ポリエステル PES Microfibre (Microjet S1000)の小さい綿棒 (0.5x0.5 cm)を創傷液に浸し、それにより1〜12 μL、好ましくは5〜8 μLの創傷液を吸着させる。試験系を次いで基質溶液を含むマイクロタイタープレートに入れ、37℃で15 分間インキュベートする。その後、傷創感染は綿棒 (即ち、ポリエステル素材)の黄色への色変化によって示される。感染していない創傷サンプルを含む混合物は色が変化しない。
ポリエステル PES Microfibre (Microjet S1000)の小さい綿棒 (0.5x0.5 cm)を用いて、サンプルを感染した (A、B、C) および感染していない創傷サンプル(D、E、F)から採取し、基質濃度5.0 mMのN-メトキシスクシニル-ala-ala-pro-phe-p-ニトロアニリドを含む1Cに記載の診断系に入れた。15 分間のインキュベーションの後のサンプルの目視検査は、感染している創傷サンプルA、B、およびCについてのみ黄色への色変化を示した。
診断系の調製
この診断ツールのために、2種類の基質、即ち、TMBまたはABTSを用いることができる。3350 μlの、0.3 M スクロースを含むコハク酸バッファー (pH 5.4)を用い、15 μlの1% H2O2 および7 μl の基質(5-40 mMのABTS、20-150 mMのTMB、0.0128 mMのクリスタルバイオレットおよび0.025 mMの改変された(modified)Fast Blue RR)を添加した。TMB (3,3’,5,5’-テトラメチルベンジジン)は最初にN,N-メチルホルムアミドに溶解し、クリスタルバイオレット、ロイコクリスタルバイオレットおよび改変されたFast Blue RRはエタノールに溶解し、一方、ABTSは水に溶解させることができる。 100 μlの溶液を透明なエッペンドルフチューブにピペットでいれる。

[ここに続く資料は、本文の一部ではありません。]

theorem State.dormerBoundary_keeps {s0 : State} {s : State} (h : s0.Keeps s) :
    s0.Keeps (State.dormerBoundary s) := by
  unfold State.dormerBoundary
  repeat' (first
    | with_reducible assumption
    | with_reducible apply State.setFld_keeps
    | with_reducible apply State.raise_keeps
    | simp only [State.keeps_mk_iff]
    | split
    | intro)

theorem State.schedule_keeps {s0 : State} {s : State} (h : s0.Keeps s) :
    s0.Keeps (State.schedule s) := by
  unfold State.schedule
  repeat' (first
    | with_reducible assumption
    | with_reducible apply State.countWaits_keeps
    | with_reducible apply State.swapPass_keeps
    | with_reducible apply State.selectAll_keeps
    | dsimp only
    | split
    | intro)

theorem State.beaconFlit_keeps {s0 : State} {s : State} (port : Nat) (own ridge : BitVec 48) (h : s0.Keeps s) :
    s0.Keeps (State.beaconFlit s port own ridge) := by
  unfold State.beaconFlit
  repeat' (first
    | with_reducible assumption
    | with_reducible apply State.setPort_keeps
    | with_reducible apply State.takeFree_keeps
    | simp only [State.keepsSnd_iff]
    | with_reducible refine State.keeps_of_snd (by assumption) ?_
    | with_reducible apply State.keeps_snd
    | simp only [State.keeps_mk_iff]
    | split
    | intro)

theorem State.beaconFlits_keeps {s0 : State} {s : State} (own ridge : BitVec 48) (ports : List Nat) (h : s0.Keeps s) :
    s0.Keeps (State.beaconFlits s own ridge ports) := by
  unfold State.beaconFlits
  repeat' (first
    | with_reducible assumption
    | with_reducible apply State.beaconFlit_keeps
    | with_reducible refine State.keeps_foldl ?_ ?_
    | split
    | intro)

theorem State.sendBeacons_keeps {s0 : State} {s : State} (h : s0.Keeps s) :
    s0.Keeps (State.sendBeacons s) := by
  unfold State.sendBeacons
  repeat' (first
    | with_reducible assumption
    | with_reducible apply Coll.count_keeps
    | with_reducible apply State.beaconFlits_keeps
    | simp only [State.keeps_mk_iff]
    | split
    | intro)

theorem State.noteRecovery_keeps {s0 : State} {s : State} (h : s0.Keeps s) :
    s0.Keeps (State.noteRecovery s) := by
  unfold State.noteRecovery
  repeat' (first
    | with_reducible assumption
    | with_reducible apply State.raise_keeps
    | simp only [State.keeps_mk_iff]
    | split
    | intro)

theorem State.dropTasks_keeps {s0 : State} {s : State} (mine : Nat → Bool) (h : s0.Keeps s) :
    s0.Keeps (State.dropTasks s mine) := by
  unfold State.dropTasks
  repeat' (first
    | with_reducible assumption
    | with_reducible apply State.voidQueue_keeps
    | with_reducible apply State.setBay_keeps
    | with_reducible refine State.keeps_foldl ?_ ?_
    | simp only [State.keeps_mk_iff]
    | intro)

theorem State.resetBoundary_keeps {s0 : State} {s : State} (h : s0.Keeps s) :
    s0.Keeps (State.resetBoundary s) := by
  unfold State.resetBoundary
  repeat' (first
    | with_reducible assumption
    | with_reducible apply State.dropTasks_keeps
    | with_reducible apply State.drainAll_keeps
    | with_reducible apply State.setBay_keeps
    | with_reducible refine State.keeps_foldl ?_ ?_
    | simp only [State.keeps_mk_iff]
    | split
    | intro)

theorem State.rafterBoundary_keeps {s0 : State} {s : State} (h : s0.Keeps s) :
    s0.Keeps (State.rafterBoundary s) := by
  unfold State.rafterBoundary
  repeat' (first
    | with_reducible assumption
    | with_reducible apply State.endSwaps_keeps
    | with_reducible apply State.loftInvalidate_keeps
    | with_reducible apply State.faultBoundary_keeps
    | with_reducible apply State.crossBoundary_keeps
    | with_reducible apply State.clearSelected_keeps
    | split
    | intro)

theorem State.courseBoundary_keeps {s0 : State} {s : State} (deviant : List Nat) (h : s0.Keeps s) :
    s0.Keeps (State.courseBoundary s deviant) := by
  unfold State.courseBoundary
  repeat' (first
    | with_reducible assumption
    | with_reducible apply State.advanceCourse_keeps
    | with_reducible apply State.applyClock_keeps
    | with_reducible apply State.applyCommits_keeps
    | with_reducible apply State.sendBeacons_keeps
    | with_reducible apply State.adoptCount_keeps
    | with_reducible apply State.noteRecovery_keeps
    | with_reducible apply State.rafterBoundary_keeps
    | with_reducible apply State.repairLanes_keeps
    | with_reducible apply State.resetBoundary_keeps
    | with_reducible apply State.dormerBoundary_keeps
    | with_reducible apply State.schedule_keeps
    | dsimp only
    | intro)

theorem execCourseBoundary_keeps {s0 : State} (deviant : List Nat) {s : State} (h : s0.Keeps s) :
    s0.KeepsOut (execCourseBoundary deviant s) := by
  unfold execCourseBoundary
  repeat' (first
    | with_reducible assumption
    | with_reducible apply State.keepsOut_next
    | with_reducible apply State.courseBoundary_keeps
    | split
    | intro)

theorem State.saveLath_keeps {s0 : State} {s : State} (l : Bay) (b : PBay) (ctx : Nat) (h : s0.Keeps s) :
    s0.Keeps (State.saveLath s l b ctx) := by
  unfold State.saveLath
  repeat' (first
    | with_reducible assumption
    | with_reducible apply State.unitWrite_keeps
    | simp only [State.keeps_mk_iff]
    | split
    | intro)

theorem State.loadLath_keeps {s0 : State} {s : State} (l : Bay) (b : PBay) (ctx : Nat) (h : s0.Keeps s) :
    s0.Keeps (State.loadLath s l b ctx) := by
  unfold State.loadLath
  repeat' (first
    | with_reducible assumption
    | with_reducible apply State.lathClear_keeps
    | with_reducible apply State.lathWrite_keeps
    | with_reducible apply State.setBay_keeps
    | with_reducible apply State.noteRead_keeps
    | simp only [State.keepsFst_iff]
    | with_reducible refine State.keeps_of_fst (by assumption) ?_
    | with_reducible refine State.keeps_of_fst3 (by assumption) ?_
    | with_reducible apply State.keeps_fst
    | simp only [State.keeps_mk_iff]
    | split
    | intro)

theorem execSwapComplete_keeps {s0 : State} (r : TaskRun) (late : Nat) {s : State} (h : s0.Keeps s) :
    s0.KeepsOut (execSwapComplete r late s) := by
  unfold execSwapComplete
  repeat' (first
    | with_reducible assumption
    | with_reducible apply State.keepsOut_next
    | with_reducible apply State.bump_keeps
    | with_reducible apply State.badWord_keeps
    | with_reducible apply State.bayFault_keeps
    | with_reducible apply State.saveLath_keeps
    | with_reducible apply State.loadLath_keeps
    | with_reducible apply State.setBay_keeps
    | with_reducible apply State.raise_keeps
    | simp only [State.keeps_mk_iff]
    | split
    | intro)

theorem State.refuseDoorbell_keeps {s0 : State} {s : State} (q reason : Nat) (h : s0.Keeps s) :
    s0.Keeps (State.refuseDoorbell s q reason) := by
  unfold State.refuseDoorbell
  repeat' (first
    | with_reducible assumption
    | with_reducible apply State.raise_keeps
    | intro)

theorem State.bar4Read_keeps {s0 : State} {s : State} (h : s0.Keeps s) :
    s0.Keeps (State.bar4Read s) := by
  unfold State.bar4Read
  repeat' (first
    | with_reducible assumption
    | simp only [State.keeps_mk_iff]
    | intro)

theorem execDoorbell_keeps {s0 : State} (off : Nat) (data : List (Option Byte)) {s : State} (h : s0.Keeps s) :
    s0.KeepsOut (execDoorbell off data s) := by
  unfold execDoorbell
  repeat' (first
    | with_reducible assumption
    | with_reducible apply State.keepsOut_next
    | with_reducible apply State.bar4Read_keeps
    | with_reducible apply State.refuseDoorbell_keeps
    | with_reducible apply State.addPeg_keeps
    | with_reducible apply State.setQueue_keeps
    | with_reducible apply State.giveWatch_keeps
    | simp only [State.keeps_mk_iff]
    | split
    | intro)

theorem State.tellRidge_keeps {s0 : State} {s : State} (r : EventRec) (h : s0.Keeps s) :
    s0.Keeps (State.tellRidge s r) := by
  unfold State.tellRidge
  repeat' (first
    | with_reducible assumption
    | with_reducible apply State.sendMsg_keeps
    | simp only [State.keeps_mk_iff]
    | split
    | intro)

体積1〜15 μL の創傷液を、好ましくは4-6 μL の試験系に添加し、10 秒間手動により撹拌しながら混合する。この混合物を室温で10 分間インキュベートする。その後、傷創感染は、無色からそれぞれ青色 (TMB)または緑色(ABTS)への色変化によって示される。感染していない創傷サンプルを含む混合物は色が変化しない。

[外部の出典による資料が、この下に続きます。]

theorem State.recordQp_keeps {s0 : State} {s : State} (k : List Byte) (h : Option Config.Headers) (mean : Option Nat) (hk : s0.Keeps s) :
    s0.KeepsSnd (State.recordQp s k h mean) := by
  unfold State.recordQp
  repeat' (first
    | with_reducible assumption
    | with_reducible apply State.takeFree_keeps
    | simp only [State.keepsSnd_iff]
    | with_reducible refine State.keeps_of_snd (by assumption) ?_
    | with_reducible apply State.keeps_snd
    | simp only [State.keeps_mk_iff]
    | split
    | intro)

theorem State.conceal_keeps {s0 : State} {s : State} (e : Eng) (slot : Nat) (v : Session) (j : Job) (n : Nat) (h : Option Config.Headers) (mean : Option Nat) (error : Bool) (hk : s0.Keeps s) :
    s0.Keeps (State.conceal s e slot v j n h mean error) := by
  unfold State.conceal
  repeat' (first
    | with_reducible assumption
    | with_reducible apply State.output_keeps
    | with_reducible apply State.bump_keeps
    | with_reducible apply State.pictureEvent_keeps
    | with_reducible apply State.writeRecord_keeps
    | with_reducible apply State.finishJob_keeps
    | with_reducible apply State.recordQp_keeps
    | simp only [State.keepsSnd_iff]
    | with_reducible refine State.keeps_of_snd (by assumption) ?_
    | with_reducible apply State.keeps_snd
    | simp only [State.keeps_mk_iff]
    | split
    | intro)

theorem State.stopStream_keeps {s0 : State} {s : State} (e : Eng) (slot : Nat) (v : Session) (j : Job) (h : s0.Keeps s) :
    s0.Keeps (State.stopStream s e slot v j) := by
  unfold State.stopStream
  repeat' (first
    | with_reducible assumption
    | with_reducible apply State.finishJob_keeps
    | with_reducible apply State.raise_keeps
    | simp only [State.keeps_mk_iff]
    | intro)

theorem State.discard_keeps {s0 : State} {s : State} (e : Eng) (slot : Nat) (v : Session) (h : Config.Headers) (hk : s0.Keeps s) :
    s0.Keeps (State.discard s e slot v h) := by
  unfold State.discard
  repeat' (first
    | with_reducible assumption
    | with_reducible apply State.bump_keeps
    | with_reducible apply State.setSession_keeps
    | simp only [State.keeps_mk_iff]
    | intro)

theorem execLiveDeadline_keeps {s0 : State} (gable : Nat) (kind : EngKind) (idx slot : Nat) {s : State} (h : s0.Keeps s) :
    s0.KeepsOut (execLiveDeadline gable kind idx slot s) := by
  unfold execLiveDeadline
  repeat' (first
    | with_reducible assumption
    | with_reducible apply State.keepsOut_next
    | with_reducible apply State.stopStream_keeps
    | with_reducible apply State.discard_keeps
    | with_reducible apply State.conceal_keeps
    | with_reducible apply Coll.pass_keeps
    | with_reducible apply State.ahead_keeps
    | with_reducible apply State.consume_keeps
    | with_reducible apply State.pass_keeps
    | simp only [State.keepsFst_iff]
    | with_reducible apply State.keepsOpt_some
    | with_reducible exact State.keepsOpt_none
    | with_reducible refine State.keepsOpt_map ?_
    | with_reducible apply State.keeps_getD
    | with_reducible refine State.keeps_of_fst (by assumption) ?_
    | with_reducible refine State.keeps_of_fst3 (by assumption) ?_
    | with_reducible apply State.keeps_fst
    | with_reducible refine State.keeps_of_opt (by assumption) ?_
    | simp only [State.keeps_mk_iff]
    | split
    | intro)

theorem State.grainRecord_keeps {s0 : State} {s : State} (e : Eng) (v : Session) (pic : Nat) (grain : Option (List Byte)) (h : s0.Keeps s) :
    s0.Keeps (State.grainRecord s e v pic grain) := by
  unfold State.grainRecord
  repeat' (first
    | with_reducible assumption
    | with_reducible apply State.unitWrite_keeps
    | simp only [State.keeps_mk_iff]
    | split
    | intro)

theorem State.picture_keeps {s0 : State} {s : State} (e : Eng) (slot : Nat) (v : Session) (j : Job) (n : Nat) (h : Config.Headers) (r : Config.Decoded) (hk : s0.Keeps s) :
    s0.Keeps (State.picture s e slot v j n h r) := by
  unfold State.picture
  repeat' (first
    | with_reducible assumption
    | with_reducible apply State.output_keeps
    | with_reducible apply State.grainRecord_keeps
    | with_reducible apply State.bump_keeps
    | with_reducible apply State.writeRecord_keeps
    | with_reducible apply State.finishJob_keeps
    | with_reducible apply State.recordQp_keeps
    | simp only [State.keepsSnd_iff]
    | with_reducible refine State.keeps_of_snd (by assumption) ?_
    | with_reducible apply State.keeps_snd
    | simp only [State.keeps_mk_iff]
    | split
    | intro)

theorem State.decodeDone_keeps {s0 : State} {s : State} (e : Eng) (slot : Nat) (v : Session) (j : Job) (h : s0.Keeps s) :
    s0.Keeps (State.decodeDone s e slot v j) := by
  unfold State.decodeDone
  repeat' (first
    | with_reducible assumption
    | with_reducible apply State.setSession_keeps
    | with_reducible apply State.stopStream_keeps
    | with_reducible apply State.discard_keeps
    | with_reducible apply State.conceal_keeps
    | with_reducible apply State.picture_keeps
    | with_reducible apply State.ahead_keeps
    | with_reducible apply State.consume_keeps
    | simp only [State.keepsFst_iff]
    | with_reducible refine State.keeps_of_fst (by assumption) ?_
    | with_reducible refine State.keeps_of_fst3 (by assumption) ?_
    | with_reducible apply State.keeps_fst
    | simp only [State.keeps_mk_iff]
    | split
    | intro)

感染および非感染サンプルの創傷液を1:20に希釈する。感染した(A、B、C) および感染していない創傷サンプル (D、E、F)のこれらの希釈液の5 μL を2種類の基質を含む1A に記載の診断系とともにインキュベートする。 5 分間のインキュベーションの後のサンプルの目視検査は、感染している創傷サンプルA、B、および CについてのみTMBの場合は青色への色変化を示した。
診断系の調製
この診断ツールのために、2種類の基質、即ち TMBまたはABTSを用いることができる。3350 μlの、0.3 M スクロースを含むコハク酸バッファー (pH 5.4)を用い、15 μlの1% H2O2 および7 μl の基質 (5-40 mM のABTS、20-150 mM のTMB、0.0128 mM のクリスタルバイオレット、0,1 mMのロイコクリスタルバイオレットまたは0.025 mMの改変されたFast Blue RR)を添加した。TMB (3,3’,5,5’-テトラメチルベンジジン)は最初にN,N-メチルホルムアミドに溶解し、一方、ABTSは水に溶解させることができる。100 μlのこの溶液を正しく等体積の加熱したアガロース (45℃) 溶液 (1.5% w/v) と混合し、96 ウェルプレートのウェルに移す。
体積1 〜15 μL の創傷液を、好ましくは4-6 μLの試験系に添加する。この混合物を室温で 5 分間インキュベートする。その後、傷創感染は、それぞれ青色および緑色への色変化によって示される。感染していない創傷サンプルを含む混合物は色が変化しない。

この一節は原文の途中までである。